» **INSTRUCTIONS TO FOLLOW**: Return every record in full. Match each one exactly.
***
theorem fractionAbove_sound {r s p q : ℕ} (hs0 : 0 < s) (h : fractionAbove r s p q = true) :
    (r : ℝ) / s < sin (π * p / q) := by
  simp only [fractionAbove, Bool.and_eq_true, decide_eq_true_eq] at h
  obtain ⟨⟨hq, hp⟩, hs⟩ := h
  have hb : piLow * p ≤ 16 * (piScale * q) := by
    have : piLow ≤ 4 * piScale := by decide +kernel
    calc piLow * p ≤ 4 * piScale * q := Nat.mul_le_mul this (by omega)
      _ ≤ 16 * (piScale * q) := by nlinarith [Nat.zero_le (piScale * q)]
  have h1 := sinAbove_sound hs0 (Nat.mul_pos piScale_pos hq) hb hs
  have hle : ((piLow * p : ℕ) : ℝ) / ((piScale * q : ℕ) : ℝ) ≤ π * p / q := by
    push_cast
    rw [mul_div_mul_comm, mul_div_assoc]
    exact mul_le_mul_of_nonneg_right piLow_lt.le (by positivity)
  have h0 : (0 : ℝ) ≤ ((piLow * p : ℕ) : ℝ) / ((piScale * q : ℕ) : ℝ) := by positivity
  exact lt_of_lt_of_le h1
    (sin_le_sin_of_le_of_le_pi_div_two (by linarith [pi_pos]) (phase_le_half hq hp) hle)

theorem fractionBelow_sound {r s p q : ℕ} (hs0 : 0 < s) (h : fractionBelow r s p q = true) :
    sin (π * p / q) < (r : ℝ) / s := by
  simp only [fractionBelow, Bool.and_eq_true, decide_eq_true_eq] at h
  obtain ⟨⟨hq, hp⟩, hs⟩ := h
  have hq' : (0 : ℝ) < q := by exact_mod_cast hq
  have hS : (0 : ℝ) < piScale := by exact_mod_cast piScale_pos
  have hpR : 2 * (((piLow + 1 : ℕ) : ℝ) * p) ≤ piLow * q := by exact_mod_cast hp
  have hb : (piLow + 1) * p ≤ 16 * (piScale * q) := by
    have : piLow ≤ 4 * piScale := by decide +kernel
    calc (piLow + 1) * p ≤ piLow * q := by omega
      _ ≤ 4 * piScale * q := Nat.mul_le_mul_right q this
      _ ≤ 16 * (piScale * q) := by nlinarith [Nat.zero_le (piScale * q)]
  have h1 := sinBelow_sound hs0 (Nat.mul_pos piScale_pos hq) hb hs
  have hle : π * p / q ≤ (((piLow + 1) * p : ℕ) : ℝ) / ((piScale * q : ℕ) : ℝ) := by
    rw [Nat.cast_mul, Nat.cast_mul, mul_div_mul_comm, mul_div_assoc]
    exact mul_le_mul_of_nonneg_right lt_piHigh.le (by positivity)
  have hhalf : (((piLow + 1) * p : ℕ) : ℝ) / ((piScale * q : ℕ) : ℝ) ≤ π / 2 := by
    have h2 : (((piLow + 1) * p : ℕ) : ℝ) / ((piScale * q : ℕ) : ℝ) ≤ ((piLow : ℝ) / piScale) / 2 := by
      rw [Nat.cast_mul, Nat.cast_mul, div_div, div_le_div_iff₀ (by positivity) (by positivity)]
      nlinarith [mul_le_mul_of_nonneg_right hpR hS.le]
    linarith [piLow_lt]
  have h0 : (0 : ℝ) ≤ π * p / q := by positivity
  exact lt_of_le_of_lt (sin_le_sin_of_le_of_le_pi_div_two (by linarith [pi_pos]) hhalf hle) h1

/-- What a row (p, q) of `thresholds` says of level `k`, for every fraction of a half turn that can occur. -/
def Reaches (k : ℕ) (t : ℕ × ℕ) : Prop :=
  ∀ x n : ℕ, 0 < n → n < 2 ^ 32 → 2 * x ≤ n →
    (t.1 * n ≤ x * t.2 ↔ (k : ℝ) ≤ 127 * sin (π * x / n))

/-- The check of one row: the sine brackets k/127 at the row and at its Farey neighbour below. -/
def rowOk (k : ℕ) (t l : ℕ × ℕ) : Bool :=
  fractionAbove k 127 t.1 t.2 && fractionBelow k 127 l.1 l.2
    && decide (t.1 * l.2 = l.1 * t.2 + 1) && decide (2 ^ 32 ≤ t.2 + l.2)

theorem phase_le_phase {x n p q : ℕ} (hn : 0 < n) (hq : 0 < q) (h : x * q ≤ p * n) :
    π * x / n ≤ π * p / q := by
  have hn' : (0 : ℝ) < n := by exact_mod_cast hn
  have hq' : (0 : ℝ) < q := by exact_mod_cast hq
  have h' : (x : ℝ) * q ≤ p * n := by exact_mod_cast h
  rw [div_le_div_iff₀ hn' hq']
  nlinarith [pi_pos]

theorem neg_half_pi_le_phase (x n : ℕ) : -(π / 2) ≤ π * x / n := by
  have : (0 : ℝ) ≤ π * x / n := by positivity
  linarith [pi_pos]

theorem reaches_of_rowOk {k : ℕ} {t l : ℕ × ℕ} (h : rowOk k t l = true) : Reaches k t := by
  simp only [rowOk, Bool.and_eq_true, decide_eq_true_eq] at h
  obtain ⟨⟨⟨ha, hb⟩, hd⟩, hs⟩ := h
  have hqt : 0 < t.2 := by
    simp only [fractionAbove, Bool.and_eq_true, decide_eq_true_eq] at ha; exact ha.1.1
  have hql : 0 < l.2 := by
    simp only [fractionBelow, Bool.and_eq_true, decide_eq_true_eq] at hb; exact hb.1.1
  have hlh : 2 * l.1 ≤ l.2 := by
    simp only [fractionBelow, Bool.and_eq_true, decide_eq_true_eq] at hb
    by_contra hc
    have hb := hb.1.2
    have : piLow * l.2 ≤ piLow * (2 * l.1) := Nat.mul_le_mul_left _ (by omega)
    have h1 : 0 < l.1 := by omega
    nlinarith
  have hA := fractionAbove_sound (by norm_num) ha
  have hB := fractionBelow_sound (by norm_num) hb
  intro x n hn hn32 hx
  constructor
  · intro hle
    have := sin_le_sin_of_le_of_le_pi_div_two (neg_half_pi_le_phase t.1 t.2) (phase_le_half hn hx)
      (phase_le_phase hqt hn hle)
    rw [div_lt_iff₀ (by norm_num)] at hA
    push_cast at hA
    nlinarith
  · intro hk
    by_contra hc
    have hxl : x * l.2 ≤ l.1 * n := by
      by_contra hgt
      have h1 : l.1 * n + 1 ≤ x * l.2 := by omega
      have h2 : x * t.2 + 1 ≤ t.1 * n := by omega
      have e : n * (t.1 * l.2) = n * (l.1 * t.2 + 1) := by rw [hd]
      have h3 := Nat.mul_le_mul_right t.2 h1
      have h4 := Nat.mul_le_mul_right l.2 h2
      nlinarith
    have := sin_le_sin_of_le_of_le_pi_div_two (neg_half_pi_le_phase x n) (phase_le_half hql hlh)
      (phase_le_phase hn hql hxl)
    rw [lt_div_iff₀ (by norm_num)] at hB
    push_cast at hB
    nlinarith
***
» **EXERCISE RESULT**:
theorem fractionAbove_sound {r s p q : ℕ} (hs0 : 0 < s) (h : fractionAbove r s p q = true) :
    (r : ℝ) / s < sin (π * p / q) := by
  simp only [fractionAbove, Bool.and_eq_true, decide_eq_true_eq] at h
  obtain ⟨⟨hq, hp⟩, hs⟩ := h
  have hb : piLow * p ≤ 16 * (piScale * q) := by
    have : piLow ≤ 4 * piScale := by decide +kernel
    calc piLow * p ≤ 4 * piScale * q := Nat.mul_le_mul this (by omega)
      _ ≤ 16 * (piScale * q) := by nlinarith [Nat.zero_le (piScale * q)]
  have h1 := sinAbove_sound hs0 (Nat.mul_pos piScale_pos hq) hb hs
  have hle : ((piLow * p : ℕ) : ℝ) / ((piScale * q : ℕ) : ℝ) ≤ π * p / q := by
    push_cast
    rw [mul_div_mul_comm, mul_div_assoc]
    exact mul_le_mul_of_nonneg_right piLow_lt.le (by positivity)
  have h0 : (0 : ℝ) ≤ ((piLow * p : ℕ) : ℝ) / ((piScale * q : ℕ) : ℝ) := by positivity
  exact lt_of_lt_of_le h1
    (sin_le_sin_of_le_of_le_pi_div_two (by linarith [pi_pos]) (phase_le_half hq hp) hle)

theorem fractionBelow_sound {r s p q : ℕ} (hs0 : 0 < s) (h : fractionBelow r s p q = true) :
    sin (π * p / q) < (r : ℝ) / s := by
  simp only [fractionBelow, Bool.and_eq_true, decide_eq_true_eq] at h
  obtain ⟨⟨hq, hp⟩, hs⟩ := h
  have hq' : (0 : ℝ) < q := by exact_mod_cast hq
  have hS : (0 : ℝ) < piScale := by exact_mod_cast piScale_pos
  have hpR : 2 * (((piLow + 1 : ℕ) : ℝ) * p) ≤ piLow * q := by exact_mod_cast hp
  have hb : (piLow + 1) * p ≤ 16 * (piScale * q) := by
    have : piLow ≤ 4 * piScale := by decide +kernel
    calc (piLow + 1) * p ≤ piLow * q := by omega
      _ ≤ 4 * piScale * q := Nat.mul_le_mul_right q this
      _ ≤ 16 * (piScale * q) := by nlinarith [Nat.zero_le (piScale * q)]
  have h1 := sinBelow_sound hs0 (Nat.mul_pos piScale_pos hq) hb hs
  have hle : π * p / q ≤ (((piLow + 1) * p : ℕ) : ℝ) / ((piScale * q : ℕ) : ℝ) := by
    rw [Nat.cast_mul, Nat.cast_mul, mul_div_mul_comm, mul_div_assoc]
    exact mul_le_mul_of_nonneg_right lt_piHigh.le (by positivity)
  have hhalf : (((piLow + 1) * p : ℕ) : ℝ) / ((piScale * q : ℕ) : ℝ) ≤ π / 2 := by
    have h2 : (((piLow + 1) * p : ℕ) : ℝ) / ((piScale * q : ℕ) : ℝ) ≤ ((piLow : ℝ) / piScale) / 2 := by
      rw [Nat.cast_mul, Nat.cast_mul, div_div, div_le_div_iff₀ (by positivity) (by positivity)]
      nlinarith [mul_le_mul_of_nonneg_right hpR hS.le]
    linarith [piLow_lt]
  have h0 : (0 : ℝ) ≤ π * p / q := by positivity
  exact lt_of_le_of_lt (sin_le_sin_of_le_of_le_pi_div_two (by linarith [pi_pos]) hhalf hle) h1

/-- What a row (p, q) of `thresholds` says of level `k`, for every fraction of a half turn that can occur. -/
def Reaches (k : ℕ) (t : ℕ × ℕ) : Prop :=
  ∀ x n : ℕ, 0 < n → n < 2 ^ 32 → 2 * x ≤ n →
    (t.1 * n ≤ x * t.2 ↔ (k : ℝ) ≤ 127 * sin (π * x / n))

/-- The check of one row: the sine brackets k/127 at the row and at its Farey neighbour below. -/
def rowOk (k : ℕ) (t l : ℕ × ℕ) : Bool :=
  fractionAbove k 127 t.1 t.2 && fractionBelow k 127 l.1 l.2
    && decide (t.1 * l.2 = l.1 * t.2 + 1) && decide (2 ^ 32 ≤ t.2 + l.2)

theorem phase_le_phase {x n p q : ℕ} (hn : 0 < n) (hq : 0 < q) (h : x * q ≤ p * n) :
    π * x / n ≤ π * p / q := by
  have hn' : (0 : ℝ) < n := by exact_mod_cast hn
  have hq' : (0 : ℝ) < q := by exact_mod_cast hq
  have h' : (x : ℝ) * q ≤ p * n := by exact_mod_cast h
  rw [div_le_div_iff₀ hn' hq']
  nlinarith [pi_pos]

theorem neg_half_pi_le_phase (x n : ℕ) : -(π / 2) ≤ π * x / n := by
  have : (0 : ℝ) ≤ π * x / n := by positivity
  linarith [pi_pos]

theorem reaches_of_rowOk {k : ℕ} {t l : ℕ × ℕ} (h : rowOk k t l = true) : Reaches k t := by
  simp only [rowOk, Bool.and_eq_true, decide_eq_true_eq] at h
  obtain ⟨⟨⟨ha, hb⟩, hd⟩, hs⟩ := h
  have hqt : 0 < t.2 := by
    simp only [fractionAbove, Bool.and_eq_true, decide_eq_true_eq] at ha; exact ha.1.1
  have hql : 0 < l.2 := by
    simp only [fractionBelow, Bool.and_eq_true, decide_eq_true_eq] at hb; exact hb.1.1
  have hlh : 2 * l.1 ≤ l.2 := by
    simp only [fractionBelow, Bool.and_eq_true, decide_eq_true_eq] at hb
    by_contra hc
    have hb := hb.1.2
    have : piLow * l.2 ≤ piLow * (2 * l.1) := Nat.mul_le_mul_left _ (by omega)
    have h1 : 0 < l.1 := by omega
    nlinarith
  have hA := fractionAbove_sound (by norm_num) ha
  have hB := fractionBelow_sound (by norm_num) hb
  intro x n hn hn32 hx
  constructor
  · intro hle
    have := sin_le_sin_of_le_of_le_pi_div_two (neg_half_pi_le_phase t.1 t.2) (phase_le_half hn hx)
      (phase_le_phase hqt hn hle)
    rw [div_lt_iff₀ (by norm_num)] at hA
    push_cast at hA
    nlinarith
  · intro hk
    by_contra hc
    have hxl : x * l.2 ≤ l.1 * n := by
      by_contra hgt
      have h1 : l.1 * n + 1 ≤ x * l.2 := by omega
      have h2 : x * t.2 + 1 ≤ t.1 * n := by omega
      have e : n * (t.1 * l.2) = n * (l.1 * t.2 + 1) := by rw [hd]
      have h3 := Nat.mul_le_mul_right t.2 h1
      have h4 := Nat.mul_le_mul_right l.2 h2
      nlinarith
    have := sin_le_sin_of_le_of_le_pi_div_two (neg_half_pi_le_phase x n) (phase_le_half hql hlh)
      (phase_le_phase hn hql hxl)
    rw [lt_div_iff₀ (by norm_num)] at hB
    push_cast at hB
    nlinarith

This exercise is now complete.